--- MATERIAL SHOWN ---

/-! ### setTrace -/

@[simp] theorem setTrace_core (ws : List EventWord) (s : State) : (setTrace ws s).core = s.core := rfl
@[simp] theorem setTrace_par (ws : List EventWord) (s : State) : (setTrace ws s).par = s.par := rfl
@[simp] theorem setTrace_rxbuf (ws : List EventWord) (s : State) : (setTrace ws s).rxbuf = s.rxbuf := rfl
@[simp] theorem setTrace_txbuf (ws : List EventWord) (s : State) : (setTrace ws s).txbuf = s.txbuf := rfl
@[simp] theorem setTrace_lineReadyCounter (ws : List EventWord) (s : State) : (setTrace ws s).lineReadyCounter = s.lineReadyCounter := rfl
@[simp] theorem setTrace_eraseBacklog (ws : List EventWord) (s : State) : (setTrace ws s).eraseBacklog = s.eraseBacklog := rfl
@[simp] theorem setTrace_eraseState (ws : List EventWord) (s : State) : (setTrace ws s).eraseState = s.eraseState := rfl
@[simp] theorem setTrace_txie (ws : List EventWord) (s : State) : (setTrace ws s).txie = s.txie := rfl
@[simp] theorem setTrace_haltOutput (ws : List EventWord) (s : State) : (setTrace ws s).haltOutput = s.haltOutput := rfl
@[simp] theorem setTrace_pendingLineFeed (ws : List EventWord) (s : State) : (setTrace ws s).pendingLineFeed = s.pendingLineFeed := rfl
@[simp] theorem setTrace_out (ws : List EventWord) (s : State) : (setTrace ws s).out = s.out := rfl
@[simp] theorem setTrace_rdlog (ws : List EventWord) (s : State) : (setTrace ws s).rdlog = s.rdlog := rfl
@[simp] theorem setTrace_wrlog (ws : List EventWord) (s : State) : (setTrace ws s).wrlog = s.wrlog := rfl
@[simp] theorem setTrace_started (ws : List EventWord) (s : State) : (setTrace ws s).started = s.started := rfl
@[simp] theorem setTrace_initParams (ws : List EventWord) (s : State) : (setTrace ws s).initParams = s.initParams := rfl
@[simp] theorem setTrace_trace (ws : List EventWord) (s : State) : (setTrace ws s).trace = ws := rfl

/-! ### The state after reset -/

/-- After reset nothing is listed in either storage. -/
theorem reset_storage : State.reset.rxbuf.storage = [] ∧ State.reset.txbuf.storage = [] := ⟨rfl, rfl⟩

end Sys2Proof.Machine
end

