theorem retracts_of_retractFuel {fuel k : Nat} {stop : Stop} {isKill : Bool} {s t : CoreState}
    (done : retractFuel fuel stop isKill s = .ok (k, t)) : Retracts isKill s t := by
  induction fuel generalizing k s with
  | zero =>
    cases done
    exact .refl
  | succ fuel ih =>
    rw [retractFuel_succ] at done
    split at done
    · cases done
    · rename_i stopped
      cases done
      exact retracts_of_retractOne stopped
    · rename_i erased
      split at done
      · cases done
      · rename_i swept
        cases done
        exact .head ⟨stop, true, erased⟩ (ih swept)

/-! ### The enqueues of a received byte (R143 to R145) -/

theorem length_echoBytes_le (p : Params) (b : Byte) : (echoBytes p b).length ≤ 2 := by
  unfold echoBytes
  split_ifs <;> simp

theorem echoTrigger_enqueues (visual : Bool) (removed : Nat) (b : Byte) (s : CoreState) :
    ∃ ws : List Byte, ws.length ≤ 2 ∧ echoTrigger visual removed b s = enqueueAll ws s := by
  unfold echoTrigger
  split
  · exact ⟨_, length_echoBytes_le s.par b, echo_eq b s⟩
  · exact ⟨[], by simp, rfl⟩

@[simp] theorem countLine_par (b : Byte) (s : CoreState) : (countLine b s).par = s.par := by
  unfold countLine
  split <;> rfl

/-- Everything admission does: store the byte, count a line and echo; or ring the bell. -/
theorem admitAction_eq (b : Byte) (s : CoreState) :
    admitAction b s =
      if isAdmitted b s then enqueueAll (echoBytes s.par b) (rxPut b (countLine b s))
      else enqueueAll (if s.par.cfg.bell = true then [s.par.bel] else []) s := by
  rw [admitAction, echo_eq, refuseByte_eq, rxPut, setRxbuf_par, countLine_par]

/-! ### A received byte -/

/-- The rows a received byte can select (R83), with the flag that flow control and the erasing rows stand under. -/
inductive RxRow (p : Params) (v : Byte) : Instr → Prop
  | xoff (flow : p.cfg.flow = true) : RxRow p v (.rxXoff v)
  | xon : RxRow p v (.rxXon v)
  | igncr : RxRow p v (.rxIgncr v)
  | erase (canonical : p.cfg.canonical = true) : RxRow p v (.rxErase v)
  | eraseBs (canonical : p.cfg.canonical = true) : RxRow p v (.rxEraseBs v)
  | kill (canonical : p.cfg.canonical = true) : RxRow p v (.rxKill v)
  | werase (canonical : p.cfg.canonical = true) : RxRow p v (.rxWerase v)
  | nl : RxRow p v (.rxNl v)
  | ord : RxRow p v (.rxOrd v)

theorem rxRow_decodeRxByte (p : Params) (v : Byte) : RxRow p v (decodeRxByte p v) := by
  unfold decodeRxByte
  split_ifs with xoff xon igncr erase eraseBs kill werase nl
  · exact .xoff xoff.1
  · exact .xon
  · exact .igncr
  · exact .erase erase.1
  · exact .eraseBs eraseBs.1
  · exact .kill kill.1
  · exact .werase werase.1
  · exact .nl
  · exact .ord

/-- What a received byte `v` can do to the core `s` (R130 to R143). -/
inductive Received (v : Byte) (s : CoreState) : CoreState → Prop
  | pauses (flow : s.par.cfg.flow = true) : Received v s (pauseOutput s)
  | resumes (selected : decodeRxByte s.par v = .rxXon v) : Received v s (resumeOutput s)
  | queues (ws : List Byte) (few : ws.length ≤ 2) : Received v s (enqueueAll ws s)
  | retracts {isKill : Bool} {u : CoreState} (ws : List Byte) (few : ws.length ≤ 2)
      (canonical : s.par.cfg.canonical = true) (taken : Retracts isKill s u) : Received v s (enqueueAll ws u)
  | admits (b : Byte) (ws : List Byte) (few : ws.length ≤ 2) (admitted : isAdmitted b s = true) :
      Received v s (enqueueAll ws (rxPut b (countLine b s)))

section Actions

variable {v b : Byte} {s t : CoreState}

---

From the records above, extract every entry verbatim.

/-! ### setTrace -/

@[simp] theorem setTrace_core (ws : List EventWord) (s : State) : (setTrace ws s).core = s.core := rfl
@[simp] theorem setTrace_par (ws : List EventWord) (s : State) : (setTrace ws s).par = s.par := rfl
@[simp] theorem setTrace_rxbuf (ws : List EventWord) (s : State) : (setTrace ws s).rxbuf = s.rxbuf := rfl
@[simp] theorem setTrace_txbuf (ws : List EventWord) (s : State) : (setTrace ws s).txbuf = s.txbuf := rfl
@[simp] theorem setTrace_lineReadyCounter (ws : List EventWord) (s : State) : (setTrace ws s).lineReadyCounter = s.lineReadyCounter := rfl
@[simp] theorem setTrace_eraseBacklog (ws : List EventWord) (s : State) : (setTrace ws s).eraseBacklog = s.eraseBacklog := rfl
@[simp] theorem setTrace_eraseState (ws : List EventWord) (s : State) : (setTrace ws s).eraseState = s.eraseState := rfl
@[simp] theorem setTrace_txie (ws : List EventWord) (s : State) : (setTrace ws s).txie = s.txie := rfl
@[simp] theorem setTrace_haltOutput (ws : List EventWord) (s : State) : (setTrace ws s).haltOutput = s.haltOutput := rfl
@[simp] theorem setTrace_pendingLineFeed (ws : List EventWord) (s : State) : (setTrace ws s).pendingLineFeed = s.pendingLineFeed := rfl
@[simp] theorem setTrace_out (ws : List EventWord) (s : State) : (setTrace ws s).out = s.out := rfl
@[simp] theorem setTrace_rdlog (ws : List EventWord) (s : State) : (setTrace ws s).rdlog = s.rdlog := rfl
@[simp] theorem setTrace_wrlog (ws : List EventWord) (s : State) : (setTrace ws s).wrlog = s.wrlog := rfl
@[simp] theorem setTrace_started (ws : List EventWord) (s : State) : (setTrace ws s).started = s.started := rfl
@[simp] theorem setTrace_initParams (ws : List EventWord) (s : State) : (setTrace ws s).initParams = s.initParams := rfl
@[simp] theorem setTrace_trace (ws : List EventWord) (s : State) : (setTrace ws s).trace = ws := rfl

/-! ### The state after reset -/

/-- After reset nothing is listed in either storage. -/
theorem reset_storage : State.reset.rxbuf.storage = [] ∧ State.reset.txbuf.storage = [] := ⟨rfl, rfl⟩

end Sys2Proof.Machine
end

theorem retracts_of_retractFuel {fuel k : Nat} {stop : Stop} {isKill : Bool} {s t : CoreState}
    (done : retractFuel fuel stop isKill s = .ok (k, t)) : Retracts isKill s t := by
  induction fuel generalizing k s with
  | zero =>
    cases done
    exact .refl
  | succ fuel ih =>
    rw [retractFuel_succ] at done
    split at done
    · cases done
    · rename_i stopped
      cases done
      exact retracts_of_retractOne stopped
    · rename_i erased
      split at done
      · cases done
      · rename_i swept
        cases done
        exact .head ⟨stop, true, erased⟩ (ih swept)

/-! ### The enqueues of a received byte (R143 to R145) -/

theorem length_echoBytes_le (p : Params) (b : Byte) : (echoBytes p b).length ≤ 2 := by
  unfold echoBytes
  split_ifs <;> simp

theorem echoTrigger_enqueues (visual : Bool) (removed : Nat) (b : Byte) (s : CoreState) :
    ∃ ws : List Byte, ws.length ≤ 2 ∧ echoTrigger visual removed b s = enqueueAll ws s := by
  unfold echoTrigger
  split
  · exact ⟨_, length_echoBytes_le s.par b, echo_eq b s⟩
  · exact ⟨[], by simp, rfl⟩

@[simp] theorem countLine_par (b : Byte) (s : CoreState) : (countLine b s).par = s.par := by
  unfold countLine
  split <;> rfl

/-- Everything admission does: store the byte, count a line and echo; or ring the bell. -/
theorem admitAction_eq (b : Byte) (s : CoreState) :
    admitAction b s =
      if isAdmitted b s then enqueueAll (echoBytes s.par b) (rxPut b (countLine b s))
      else enqueueAll (if s.par.cfg.bell = true then [s.par.bel] else []) s := by
  rw [admitAction, echo_eq, refuseByte_eq, rxPut, setRxbuf_par, countLine_par]

/-! ### A received byte -/

/-- The rows a received byte can select (R83), with the flag that flow control and the erasing rows stand under. -/
inductive RxRow (p : Params) (v : Byte) : Instr → Prop
  | xoff (flow : p.cfg.flow = true) : RxRow p v (.rxXoff v)
  | xon : RxRow p v (.rxXon v)
  | igncr : RxRow p v (.rxIgncr v)
  | erase (canonical : p.cfg.canonical = true) : RxRow p v (.rxErase v)
  | eraseBs (canonical : p.cfg.canonical = true) : RxRow p v (.rxEraseBs v)
  | kill (canonical : p.cfg.canonical = true) : RxRow p v (.rxKill v)
  | werase (canonical : p.cfg.canonical = true) : RxRow p v (.rxWerase v)
  | nl : RxRow p v (.rxNl v)
  | ord : RxRow p v (.rxOrd v)

theorem rxRow_decodeRxByte (p : Params) (v : Byte) : RxRow p v (decodeRxByte p v) := by
  unfold decodeRxByte
  split_ifs with xoff xon igncr erase eraseBs kill werase nl
  · exact .xoff xoff.1
  · exact .xon
  · exact .igncr
  · exact .erase erase.1
  · exact .eraseBs eraseBs.1
  · exact .kill kill.1
  · exact .werase werase.1
  · exact .nl
  · exact .ord

/-- What a received byte `v` can do to the core `s` (R130 to R143). -/
inductive Received (v : Byte) (s : CoreState) : CoreState → Prop
  | pauses (flow : s.par.cfg.flow = true) : Received v s (pauseOutput s)
  | resumes (selected : decodeRxByte s.par v = .rxXon v) : Received v s (resumeOutput s)
  | queues (ws : List Byte) (few : ws.length ≤ 2) : Received v s (enqueueAll ws s)
  | retracts {isKill : Bool} {u : CoreState} (ws : List Byte) (few : ws.length ≤ 2)
      (canonical : s.par.cfg.canonical = true) (taken : Retracts isKill s u) : Received v s (enqueueAll ws u)
  | admits (b : Byte) (ws : List Byte) (few : ws.length ≤ 2) (admitted : isAdmitted b s = true) :
      Received v s (enqueueAll ws (rxPut b (countLine b s)))

section Actions

variable {v b : Byte} {s t : CoreState}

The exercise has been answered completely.